INSTRUCTIONS FOR THE TASK: Copy out, exactly, the first line of the entries below and every line after it through the one containing "VLAN tag. -/".

(Beginning of SUPPLIED MATERIAL)

-- ==== Sys2Proof/Machine/Ether.lean ====
section
/-! DEFINITION. Frames of the field ports (R358 to R360, R365): the bridge, the traffic handled locally, and link changes. Formats of
Ethernet, ARP, IPv4, ICMP, UDP and PTP are those of their standards (log entry 111). -/

namespace Sys2Proof.Machine

/-! ### Reading a frame -/

/-- A big-endian field. -/
def bfld (b : List Byte) (o n : Nat) : Nat := beVal (slice b o n)

/-- A frame with a right FCS and a length that a port receives (R358). -/
def frameGood (b : List Byte) : Bool :=
  decide (18 ≤ b.length ∧ b.length ≤ 1522) && fld b (b.length - 4) 4 == fcsOf (b.take (b.length - 4))

/-- A frame carries a VLAN tag. -/
def tagged (b : List Byte) : Bool := bfld b 12 2 == 0x8100

/-- The VLAN of a frame, 0 for none. -/
def vidOf (b : List Byte) : Nat := if tagged b then bfld b 14 2 % 4096 else 0

/-- Where a frame's EtherType stands. -/
def typeAt (b : List Byte) : Nat := if tagged b then 16 else 12

/-- EtherType, and what follows it up to the FCS. -/
def etherType (b : List Byte) : Nat := bfld b (typeAt b) 2
def etherData (b : List Byte) : List Byte := (b.take (b.length - 4)).drop (typeAt b + 2)

/-- Destination and source addresses. -/
def dstOf (b : List Byte) : List Byte := b.take 6
def srcOf (b : List Byte) : List Byte := slice b 6 6

/-- A broadcast or multicast frame. -/
def toGroup (b : List Byte) : Bool := bit (fld b 0 1) 0

/-- The addresses in force. -/
def Ctl.macNow (c : Ctl) : List Byte := c.ydp.net.mac.getD (dfltOct Obj.mac_address)
def Ctl.maskNow (c : Ctl) : List Byte := c.ydp.net.mask.getD (dfltOct Obj.ipv4_netmask)

/-! ### IPv4 and its checksums -/

/-- An IPv4 packet without options or fragmentation whose header checksum is right, cut to its total length. -/
def ipv4Of (d : List Byte) : Option (List Byte) :=
  let n := bfld d 2 2
  if 20 ≤ d.length ∧ fld d 0 1 = 0x45 ∧ 20 ≤ n ∧ n ≤ d.length ∧ bfld d 6 2 % 16384 = 0 ∧ inetSum (d.take 20) = 0 then some (d.take n)
  else none

/-- The broadcast address of the controller's network. -/
def Ctl.netBroadcast (c : Ctl) : Nat := beVal c.ipNow ||| (2 ^ 32 - 1 - beVal c.maskNow)

/-- A packet is addressed to the controller, or to every host of its network. -/
def Ctl.takesIp (c : Ctl) (p : List Byte) : Bool :=
  slice p 16 4 == c.ipNow || bfld p 16 4 == 2 ^ 32 - 1 || bfld p 16 4 == c.netBroadcast

/-- The pseudo header of a UDP datagram. -/
def pseudo (p : List Byte) : List Byte := slice p 12 8 ++ [0, 17] ++ slice p 24 2

/-- A UDP datagram that YDP takes: whole, with a checksum that is set and right, 16 bytes at least (R43). -/
def udpOk (p : List Byte) : Bool :=
  let u := p.drop 20
  decide (8 + 16 ≤ bfld u 4 2 ∧ bfld u 4 2 ≤ u.length) && bfld u 6 2 != 0 && inetSum (pseudo p ++ u.take (bfld u 4 2)) == 0

/-! ### Answers -/

/-- A frame with its FCS, filled to 64 bytes. -/
def sealFrame (b : List Byte) : List Byte :=
  let x := if b.length < 60 then padTo 60 b else b
  x ++ le 4 (fcsOf x)

/-- A frame sent out of a port; in SLEEP the booth sends it. -/
def Ctl.sendEth (c : Ctl) (p : Nat) (b : List Byte) : Ctl :=
  if c.phase = .asleep then c.emit (.eth p b) else c.sendOut p b.length (.eth p b)

/-- An ARP packet of the controller for a target. -/
def Ctl.arp (c : Ctl) (oper : Nat) (tha tpa : List Byte) : List Byte :=
  [0, 1, 8, 0, 6, 4] ++ be 2 oper ++ c.macNow ++ c.ipNow ++ tha ++ tpa

/-- An ARP request for the controller's address is answered. -/
def Ctl.arpIn (c : Ctl) (p : Nat) (d : List Byte) : Ctl :=
  if 28 ≤ d.length ∧ bfld d 0 2 = 1 ∧ bfld d 2 2 = 0x0800 ∧ bfld d 6 2 = 1 ∧ slice d 24 4 = c.ipNow then
    c.sendEth p (sealFrame (slice d 8 6 ++ c.macNow ++ [8, 6] ++ c.arp 2 (slice d 8 6) (slice d 14 4)))
  else c

/-- The gratuitous ARP of a link-up. -/
def Ctl.gratuitous (c : Ctl) (p : Nat) : Ctl :=
  c.sendEth p (sealFrame (List.replicate 6 0xFF ++ c.macNow ++ [8, 6] ++ c.arp 1 (zeros 6) c.ipNow))

/-- A header of an IPv4 packet the controller sends, with an identification that is free. -/
def Ctl.ipHeader (c : Ctl) (len proto : Nat) (dst : List Byte) : List Byte :=
  let h := [0x45, 0] ++ be 2 (20 + len) ++ be 2 (c.fresh 65536) ++ [0, 0, 64] ++ le 1 proto
  let tail := c.ipNow ++ dst
  h ++ be 2 (inetSum (h ++ [0, 0] ++ tail)) ++ tail

/-- Echo requests answered in the present second, 64 at most. -/
def Ctl.echoOk (c : Ctl) : Bool :=
  let e := c.ydp.net.echo
  c.on Obj.icmp_echo && (e.1 != c.now / 10 ^ 9 || decide (e.2 < 64))

/-- One echo answered. -/
def Ctl.countEcho (c : Ctl) : Ctl :=
  let e := c.ydp.net.echo
  c.setNet { c.ydp.net with echo := (c.now / 10 ^ 9, if e.1 = c.now / 10 ^ 9 then e.2 + 1 else 1) }

/-- An ICMP echo request to the controller's own address. -/
def Ctl.echoIn (c : Ctl) (p : Nat) (b ip : List Byte) : Ctl :=
  let i := ip.drop 20
  if 8 ≤ i.length ∧ bfld i 0 2 = 0x0800 ∧ inetSum i = 0 ∧ slice ip 16 4 = c.ipNow ∧ c.echoOk = true then
    let body := [0, 0] ++ be 2 (inetSum ([0, 0, 0, 0] ++ i.drop 4)) ++ i.drop 4
    (c.countEcho.took).sendEth p (sealFrame (srcOf b ++ c.macNow ++ [8, 0] ++ c.ipHeader body.length 1 (slice ip 12 4) ++ body))
  else c

/-- The peer of a datagram: MAC address, IPv4 address, UDP port. -/
def peerOf (b ip : List Byte) : List Byte := srcOf b ++ slice ip 12 4 ++ le 2 (bfld ip 20 2)

/-! ### Local delivery (R360) -/

/-- What local delivery makes of a frame: a YDP datagram with its peer and frame bytes, or something else. -/
inductive Local
  | ydp (peer bytes : List Byte)
  | arp
  | echo (ip : List Byte)
  | other
  deriving DecidableEq, Repr

/-- The kind of a frame that is delivered locally. -/
def Ctl.localKind (c : Ctl) (b : List Byte) : Local :=
  if vidOf b ≠ 0 then .other
  else if etherType b = 0x0806 then .arp
  else if etherType b ≠ 0x0800 then .other
  else match ipv4Of (etherData b) with
    | none => .other
    | some ip =>
      if fld ip 9 1 = 1 then .echo ip
      else if fld ip 9 1 = 17 ∧ c.takesIp ip = true ∧ bfld ip 22 2 = c.ydp.net.udp ∧ udpOk ip = true then
        .ydp (peerOf b ip) (slice ip 28 (bfld ip 24 2 - 8))
      else .other

/-- A frame delivered locally; a YDP frame is counted where it is served. -/
def Mach.deliver (m : Mach) (p : Nat) (b : List Byte) : Mach :=
  match m.ctl.localKind b with
  | .ydp peer y => m.serveYdp (fld y 3 1) (ydpFrame p peer y)
  | .arp => m.onCtl fun c => (c.receivedOn p).arpIn p (etherData b)
  | .echo ip => m.onCtl fun c => if c.phase = .asleep then c else (c.receivedOn p).echoIn p b ip
  | .other => m.onCtl (·.receivedOn p)

/-! ### PTP through the bridge (R365) -/

/-- Where a PTP message begins in a frame, and the frame is one: over Ethernet, or UDP to port 319 or 320. -/
def ptpAt (b : List Byte) : Option Nat :=
  let o := typeAt b + 2
  if etherType b = 0x88F7 then some o
  else match ipv4Of (etherData b) with
    | some ip => if etherType b = 0x0800 ∧ fld ip 9 1 = 17 ∧ (bfld ip 22 2 = 319 ∨ bfld ip 22 2 = 320) then some (o + 28) else none
    | none => none

/-- A Sync or Delay_Req. -/
def residenceAt (b : List Byte) : Option Nat :=
  match ptpAt b with
  | some o => if fld b o 1 % 16 ≤ 1 ∧ o + 16 ≤ b.length - 4 then some o else none
  | none => none

/-- A non-zero UDP checksum after 8 bytes of its datagram change, by the ones' complement differences of their words. -/
def udpUpdated (sum : Nat) (old new : List Byte) : Nat :=
  if sum = 0 then 0
  else
    let x := 65535 - fold16 (65535 - sum + wordSum new + wordSum (old.map fun v => 255 - v))
    if x = 0 then 65535 else x

/-- A frame whose PTP message at `o` has `ns` added to its correctionField, in 2^-16 ns. -/
def addResidence (b : List Byte) (o ns : Nat) : List Byte :=
  let old := slice b (o + 8) 8
  let new := be 8 ((beVal old + ns * 65536) % 2 ^ 64)
  let x := splice (b.take (b.length - 4)) (o + 8) new
  let y := if etherType b = 0x0800 then splice x (o - 2) (be 2 (udpUpdated (bfld b (o - 2) 2) old new)) else x
  y ++ le 4 (fcsOf y)

/-! ### The bridge (R359) -/

/-- A broadcast or multicast frame that is no PTP message finds the limit of its direction reached. -/
def Ctl.flooded (c : Ctl) (q : Nat) (b : List Byte) : Bool :=
  let e := kvGet (0, 0) c.ydp.net.flood q
  toGroup b && (ptpAt b).isNone && c.nat Obj.broadcast_limit != 0 && e.1 == c.now / 10 ^ 9 && decide (c.nat Obj.broadcast_limit ≤ e.2)

/-- A frame counted against the limit of its direction. -/
def Ctl.countFlood (c : Ctl) (q : Nat) (b : List Byte) : Ctl :=
  let e := kvGet (0, 0) c.ydp.net.flood q
  let t := c.now / 10 ^ 9
  if toGroup b && (ptpAt b).isNone then
    c.setNet { c.ydp.net with flood := kvSet (0, 0) c.ydp.net.flood q (t, if e.1 = t then e.2 + 1 else 1) }
  else c

/-- The residence time of an event message, 13 us at most: a free value. -/
def Ctl.withResidence (c : Ctl) (b : List Byte) : List Byte × Ctl :=
  match residenceAt b with
  | some o =>
    let ns := c.fresh 13001
    (addResidence b o ns, c.took.putN Obj.residence_max (max ns (c.nat Obj.residence_max)))
  | none => (b, c)

/-- A frame forwarded to port `q`, or dropped and counted. -/
def Ctl.forward (c : Ctl) (q : Nat) (b : List Byte) : Ctl :=
  if !c.portUp q then c
  else if c.flooded q b then c.bump (Obj.fp_frames_dropped q)
  else
    let c1 := c.countFlood q b
    if 65536 < c1.queuedAt q + b.length then c1.bump (Obj.fp_frames_dropped q)
    else
      let a := c1.withResidence b
      (a.2.sendOut q b.length (.eth q a.1)).bump (Obj.frames_forwarded q)

/-- A good frame on a port of a controller that is awake: delivered locally, forwarded, or both. -/
def Mach.bridged (m : Mach) (p : Nat) (b : List Byte) : Mach :=
  let own := dstOf b == m.ctl.macNow
  let pass (m : Mach) : Mach := if m.ctl.on Obj.bridge && !own then m.onCtl (·.forward (1 - p) b) else m
  if own || toGroup b then (pass m).deliver p b else (pass m).onCtl (·.receivedOn p)

/-- A frame received on a port: asleep, ARP and YDP are answered alone (R42). -/
def Mach.frameIn (m : Mach) (p : Nat) (b : List Byte) : Mach :=
  if m.ctl.phase = .asleep then
    if frameGood b && (dstOf b == m.ctl.macNow || toGroup b) then m.deliver p b else m
  else if !frameGood b then m.onCtl (·.bump (Obj.fp_frames_bad p))
  else m.bridged p b

/-- ETHERNET_FRAME: bytes from the destination address to the FCS; a port that is OFF or DOWN receives nothing. -/
def execEthernetFrame (port : Nat) (bytes : List Byte) (s : State) : Host.Outcome State Fault Refusal :=
  let c := s.mach.ctl
  if port < 2 ∧ (c.phase = .asleep ∨ c.awake = true ∧ c.portUp port = true) then nextMach s (s.mach.frameIn port bytes) else .next s

/-! ### Links (R358) -/

/-- FP_LINK_CHANGE: a port that is not OFF comes up, with a gratuitous ARP, or goes down for a reason. -/
def Ctl.fpLink (c : Ctl) (p : Nat) (up : Bool) (reason : Nat) : Ctl :=
  if up then
    if c.portUp p then c
    else (((c.putN (Obj.fp_link_state p) 1).putN (Obj.fp_down_reason p) 0).ring Src.FP_LINK p (Obj.fp_link_state p)).gratuitous p
  else
    let c1 := (c.putN (Obj.fp_link_state p) 0).putN (Obj.fp_down_reason p) reason
    if c.portUp p then c1.ring Src.FP_LINK p (Obj.fp_link_state p) else c1

/-- FP_LINK_CHANGE; in SLEEP a link that comes up wakes the controller where FIELD is enabled (R406). -/
def execFpLinkChange (port : Nat) (up : Bool) (reason : Nat) (s : State) : Host.Outcome State Fault Refusal :=
  let c := s.mach.ctl
  if c.phase = .asleep then nextCtl s (c.wakeByField (up && decide (port < 2) && c.nat (Obj.port_mode port) != 0))
  else if port < 2 ∧ c.awake = true ∧ c.nat (Obj.port_mode port) ≠ 0 ∧ (up = true ∨ (1 ≤ reason ∧ reason ≤ 5)) then
    nextCtl s (c.fpLink port up reason)
  else .next s

end Sys2Proof.Machine
end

(End of SUPPLIED MATERIAL)

YOUR SOLUTION:
-- ==== Sys2Proof/Machine/Ether.lean ====
section
/-! DEFINITION. Frames of the field ports (R358 to R360, R365): the bridge, the traffic handled locally, and link changes. Formats of
Ethernet, ARP, IPv4, ICMP, UDP and PTP are those of their standards (log entry 111). -/

namespace Sys2Proof.Machine

/-! ### Reading a frame -/

/-- A big-endian field. -/
def bfld (b : List Byte) (o n : Nat) : Nat := beVal (slice b o n)

/-- A frame with a right FCS and a length that a port receives (R358). -/
def frameGood (b : List Byte) : Bool :=
  decide (18 ≤ b.length ∧ b.length ≤ 1522) && fld b (b.length - 4) 4 == fcsOf (b.take (b.length - 4))

/-- A frame carries a VLAN tag. -/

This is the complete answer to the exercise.